◆ Task statement:
Some entries follow. Reproduce exactly the lines starting at the one with "host's interface. -/" and stopping after the one with "joins the completion".

*** Data Section Begins ***

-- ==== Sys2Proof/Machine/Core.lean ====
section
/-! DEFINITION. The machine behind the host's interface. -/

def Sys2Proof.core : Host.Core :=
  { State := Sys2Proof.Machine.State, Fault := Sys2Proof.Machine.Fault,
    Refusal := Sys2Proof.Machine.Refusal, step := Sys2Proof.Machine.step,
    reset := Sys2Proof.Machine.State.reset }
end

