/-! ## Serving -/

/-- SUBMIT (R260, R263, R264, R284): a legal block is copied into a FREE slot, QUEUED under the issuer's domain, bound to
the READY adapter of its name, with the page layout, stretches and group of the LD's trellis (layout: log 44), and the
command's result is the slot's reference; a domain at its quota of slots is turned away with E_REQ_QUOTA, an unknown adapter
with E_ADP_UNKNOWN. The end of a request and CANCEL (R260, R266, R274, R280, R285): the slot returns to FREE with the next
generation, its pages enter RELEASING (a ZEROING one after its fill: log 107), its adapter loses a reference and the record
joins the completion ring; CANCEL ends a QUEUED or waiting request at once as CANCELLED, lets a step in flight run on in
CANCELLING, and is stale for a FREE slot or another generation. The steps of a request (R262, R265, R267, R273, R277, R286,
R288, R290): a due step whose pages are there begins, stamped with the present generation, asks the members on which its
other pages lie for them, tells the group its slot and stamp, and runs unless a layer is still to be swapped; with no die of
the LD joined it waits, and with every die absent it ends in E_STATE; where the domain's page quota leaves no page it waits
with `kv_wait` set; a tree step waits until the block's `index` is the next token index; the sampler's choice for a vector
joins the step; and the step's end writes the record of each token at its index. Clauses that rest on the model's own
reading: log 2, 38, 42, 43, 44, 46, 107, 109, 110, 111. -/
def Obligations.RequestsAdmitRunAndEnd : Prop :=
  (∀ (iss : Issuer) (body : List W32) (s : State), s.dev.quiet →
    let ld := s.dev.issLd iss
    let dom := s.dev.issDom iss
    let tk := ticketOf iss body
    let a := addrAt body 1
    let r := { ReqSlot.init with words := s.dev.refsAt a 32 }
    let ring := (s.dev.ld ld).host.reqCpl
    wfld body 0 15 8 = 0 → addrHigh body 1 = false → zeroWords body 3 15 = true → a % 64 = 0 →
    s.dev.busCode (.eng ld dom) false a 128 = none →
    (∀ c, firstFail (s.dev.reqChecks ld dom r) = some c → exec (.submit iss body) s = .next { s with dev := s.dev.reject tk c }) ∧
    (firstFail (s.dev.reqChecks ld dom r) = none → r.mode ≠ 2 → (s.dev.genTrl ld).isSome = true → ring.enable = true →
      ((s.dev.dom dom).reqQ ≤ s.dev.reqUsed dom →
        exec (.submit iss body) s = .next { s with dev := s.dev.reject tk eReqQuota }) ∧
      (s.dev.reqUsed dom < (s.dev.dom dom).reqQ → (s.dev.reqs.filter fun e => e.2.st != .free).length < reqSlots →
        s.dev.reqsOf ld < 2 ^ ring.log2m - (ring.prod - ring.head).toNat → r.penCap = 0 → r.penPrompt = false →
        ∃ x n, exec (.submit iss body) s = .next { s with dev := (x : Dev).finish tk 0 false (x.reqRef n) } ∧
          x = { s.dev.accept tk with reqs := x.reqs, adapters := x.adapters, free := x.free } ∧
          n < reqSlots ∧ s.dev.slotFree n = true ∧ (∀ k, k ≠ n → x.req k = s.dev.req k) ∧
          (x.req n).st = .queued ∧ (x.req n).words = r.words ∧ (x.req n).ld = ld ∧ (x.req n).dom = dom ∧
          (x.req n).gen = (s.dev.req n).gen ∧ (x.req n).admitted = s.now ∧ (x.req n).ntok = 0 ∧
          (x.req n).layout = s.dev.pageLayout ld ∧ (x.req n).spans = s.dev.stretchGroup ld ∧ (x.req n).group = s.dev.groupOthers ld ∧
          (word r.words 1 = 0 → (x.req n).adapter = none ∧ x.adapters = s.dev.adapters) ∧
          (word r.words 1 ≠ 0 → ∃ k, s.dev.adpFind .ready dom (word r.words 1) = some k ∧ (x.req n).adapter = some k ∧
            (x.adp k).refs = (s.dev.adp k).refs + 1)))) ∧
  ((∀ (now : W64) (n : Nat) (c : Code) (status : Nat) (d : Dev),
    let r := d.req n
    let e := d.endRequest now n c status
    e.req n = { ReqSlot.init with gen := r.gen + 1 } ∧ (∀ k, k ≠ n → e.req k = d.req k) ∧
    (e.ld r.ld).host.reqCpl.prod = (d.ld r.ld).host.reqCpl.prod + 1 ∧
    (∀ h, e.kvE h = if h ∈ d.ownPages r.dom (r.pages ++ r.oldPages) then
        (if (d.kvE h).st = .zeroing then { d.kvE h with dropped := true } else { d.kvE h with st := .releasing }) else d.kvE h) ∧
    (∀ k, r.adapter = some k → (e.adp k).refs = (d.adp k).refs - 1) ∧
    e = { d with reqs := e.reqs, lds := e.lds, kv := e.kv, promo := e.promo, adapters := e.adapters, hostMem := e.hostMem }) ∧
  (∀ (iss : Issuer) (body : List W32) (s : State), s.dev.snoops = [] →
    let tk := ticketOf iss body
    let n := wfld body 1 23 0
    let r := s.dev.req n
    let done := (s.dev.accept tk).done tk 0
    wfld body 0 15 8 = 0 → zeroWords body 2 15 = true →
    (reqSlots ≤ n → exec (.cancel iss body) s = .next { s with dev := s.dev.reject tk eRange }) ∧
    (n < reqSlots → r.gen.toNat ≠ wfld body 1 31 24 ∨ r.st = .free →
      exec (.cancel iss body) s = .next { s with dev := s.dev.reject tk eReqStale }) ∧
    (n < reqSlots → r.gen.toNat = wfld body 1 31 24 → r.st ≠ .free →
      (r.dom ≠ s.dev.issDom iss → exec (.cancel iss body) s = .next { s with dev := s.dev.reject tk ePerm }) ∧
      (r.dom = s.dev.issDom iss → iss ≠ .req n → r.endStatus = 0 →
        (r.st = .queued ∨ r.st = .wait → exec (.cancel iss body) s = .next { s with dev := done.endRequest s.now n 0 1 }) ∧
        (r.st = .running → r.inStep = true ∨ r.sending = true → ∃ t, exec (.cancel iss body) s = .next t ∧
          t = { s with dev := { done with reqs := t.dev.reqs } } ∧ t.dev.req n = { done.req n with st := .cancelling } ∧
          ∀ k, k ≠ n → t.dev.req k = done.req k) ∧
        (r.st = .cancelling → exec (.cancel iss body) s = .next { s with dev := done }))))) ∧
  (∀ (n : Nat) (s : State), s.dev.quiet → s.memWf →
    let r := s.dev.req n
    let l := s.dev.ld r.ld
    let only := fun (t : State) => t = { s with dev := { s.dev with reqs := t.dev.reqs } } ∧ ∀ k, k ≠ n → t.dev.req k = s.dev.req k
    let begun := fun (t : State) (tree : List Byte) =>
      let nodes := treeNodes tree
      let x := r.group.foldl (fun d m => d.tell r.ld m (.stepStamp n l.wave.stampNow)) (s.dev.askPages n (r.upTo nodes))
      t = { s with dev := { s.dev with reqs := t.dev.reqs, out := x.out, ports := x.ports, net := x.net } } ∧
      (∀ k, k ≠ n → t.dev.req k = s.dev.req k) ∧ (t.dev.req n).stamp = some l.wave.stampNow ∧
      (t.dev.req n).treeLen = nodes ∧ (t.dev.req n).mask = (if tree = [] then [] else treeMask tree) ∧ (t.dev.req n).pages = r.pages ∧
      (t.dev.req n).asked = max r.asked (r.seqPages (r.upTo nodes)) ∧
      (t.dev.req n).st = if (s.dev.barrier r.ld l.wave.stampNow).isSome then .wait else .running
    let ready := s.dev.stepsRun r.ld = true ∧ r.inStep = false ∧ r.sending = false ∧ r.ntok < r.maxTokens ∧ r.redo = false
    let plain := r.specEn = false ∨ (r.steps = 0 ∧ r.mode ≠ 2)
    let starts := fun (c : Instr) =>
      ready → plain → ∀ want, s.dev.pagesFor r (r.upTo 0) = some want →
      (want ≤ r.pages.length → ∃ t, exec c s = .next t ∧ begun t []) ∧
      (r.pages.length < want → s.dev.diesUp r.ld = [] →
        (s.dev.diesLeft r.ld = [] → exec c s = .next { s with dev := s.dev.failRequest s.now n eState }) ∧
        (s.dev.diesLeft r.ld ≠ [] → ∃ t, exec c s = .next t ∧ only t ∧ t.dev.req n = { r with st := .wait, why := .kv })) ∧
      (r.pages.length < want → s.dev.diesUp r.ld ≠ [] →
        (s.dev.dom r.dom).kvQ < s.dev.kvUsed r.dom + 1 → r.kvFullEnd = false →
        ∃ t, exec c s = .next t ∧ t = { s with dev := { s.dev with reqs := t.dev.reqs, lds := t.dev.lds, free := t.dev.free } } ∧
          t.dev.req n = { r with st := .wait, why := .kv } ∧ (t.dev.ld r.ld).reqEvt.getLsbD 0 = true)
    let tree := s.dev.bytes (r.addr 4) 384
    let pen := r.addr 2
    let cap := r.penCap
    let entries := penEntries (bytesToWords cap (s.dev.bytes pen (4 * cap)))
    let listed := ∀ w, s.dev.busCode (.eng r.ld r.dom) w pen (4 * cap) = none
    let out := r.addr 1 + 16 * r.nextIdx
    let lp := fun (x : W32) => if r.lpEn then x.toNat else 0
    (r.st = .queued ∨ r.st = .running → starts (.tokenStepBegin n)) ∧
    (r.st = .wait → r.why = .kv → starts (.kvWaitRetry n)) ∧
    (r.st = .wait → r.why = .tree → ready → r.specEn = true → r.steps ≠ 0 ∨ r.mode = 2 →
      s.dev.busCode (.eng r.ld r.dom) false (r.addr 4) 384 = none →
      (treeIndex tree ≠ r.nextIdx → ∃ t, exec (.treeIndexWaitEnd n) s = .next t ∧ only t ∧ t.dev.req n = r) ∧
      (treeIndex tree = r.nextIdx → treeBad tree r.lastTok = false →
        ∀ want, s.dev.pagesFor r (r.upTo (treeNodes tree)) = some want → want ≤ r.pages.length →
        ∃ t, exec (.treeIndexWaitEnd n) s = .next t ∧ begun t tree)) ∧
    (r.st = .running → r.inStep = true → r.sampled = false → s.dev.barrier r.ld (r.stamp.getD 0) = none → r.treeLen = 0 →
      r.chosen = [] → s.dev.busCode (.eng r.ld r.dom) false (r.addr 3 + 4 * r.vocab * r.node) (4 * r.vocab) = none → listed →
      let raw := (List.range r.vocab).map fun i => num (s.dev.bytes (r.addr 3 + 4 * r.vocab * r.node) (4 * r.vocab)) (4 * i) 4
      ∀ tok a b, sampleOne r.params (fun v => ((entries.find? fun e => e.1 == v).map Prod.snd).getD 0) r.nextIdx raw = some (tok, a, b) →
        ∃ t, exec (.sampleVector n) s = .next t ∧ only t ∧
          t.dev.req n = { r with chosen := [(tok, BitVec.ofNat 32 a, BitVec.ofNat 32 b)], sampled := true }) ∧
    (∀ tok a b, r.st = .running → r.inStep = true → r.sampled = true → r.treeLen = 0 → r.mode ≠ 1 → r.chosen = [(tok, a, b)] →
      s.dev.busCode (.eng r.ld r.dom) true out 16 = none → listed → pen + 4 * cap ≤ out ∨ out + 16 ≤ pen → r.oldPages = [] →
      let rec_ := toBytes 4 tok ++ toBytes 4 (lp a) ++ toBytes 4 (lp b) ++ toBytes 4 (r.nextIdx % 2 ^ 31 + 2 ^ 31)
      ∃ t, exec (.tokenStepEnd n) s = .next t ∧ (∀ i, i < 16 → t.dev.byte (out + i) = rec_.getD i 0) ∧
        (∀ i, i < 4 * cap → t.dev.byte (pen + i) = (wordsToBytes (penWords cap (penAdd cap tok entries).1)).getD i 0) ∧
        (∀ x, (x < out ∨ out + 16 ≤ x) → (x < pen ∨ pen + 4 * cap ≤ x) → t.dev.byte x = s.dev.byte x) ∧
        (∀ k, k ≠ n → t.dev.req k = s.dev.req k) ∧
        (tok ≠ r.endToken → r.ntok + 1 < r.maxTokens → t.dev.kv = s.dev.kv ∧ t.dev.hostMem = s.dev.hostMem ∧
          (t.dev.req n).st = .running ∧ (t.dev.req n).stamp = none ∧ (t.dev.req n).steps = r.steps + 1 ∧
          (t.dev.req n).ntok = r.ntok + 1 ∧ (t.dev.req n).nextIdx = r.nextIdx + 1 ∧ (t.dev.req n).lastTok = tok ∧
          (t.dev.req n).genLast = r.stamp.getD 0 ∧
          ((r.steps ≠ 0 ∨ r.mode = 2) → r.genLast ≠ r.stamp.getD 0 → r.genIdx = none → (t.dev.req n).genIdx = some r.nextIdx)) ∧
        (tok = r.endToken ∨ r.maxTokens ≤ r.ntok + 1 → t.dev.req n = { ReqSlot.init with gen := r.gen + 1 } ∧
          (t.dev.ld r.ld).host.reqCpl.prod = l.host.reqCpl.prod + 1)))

*** Data Section Ends ***

◆ Reply:
/-! DEFINITION. The machine behind the host's interface. -/

def Sys2Proof.core : Host.Core :=
  { State := Sys2Proof.Machine.State, Fault := Sys2Proof.Machine.Fault,
    Refusal := Sys2Proof.Machine.Refusal, step := Sys2Proof.Machine.step,
    reset := Sys2Proof.Machine.State.reset }
end

/-! ## Serving -/

/-- SUBMIT (R260, R263, R264, R284): a legal block is copied into a FREE slot, QUEUED under the issuer's domain, bound to
the READY adapter of its name, with the page layout, stretches and group of the LD's trellis (layout: log 44), and the
command's result is the slot's reference; a domain at its quota of slots is turned away with E_REQ_QUOTA, an unknown adapter
with E_ADP_UNKNOWN. The end of a request and CANCEL (R260, R266, R274, R280, R285): the slot returns to FREE with the next
generation, its pages enter RELEASING (a ZEROING one after its fill: log 107), its adapter loses a reference and the record
joins the completion ring; CANCEL ends a QUEUED or waiting request at once as CANCELLED, lets a step in flight run on in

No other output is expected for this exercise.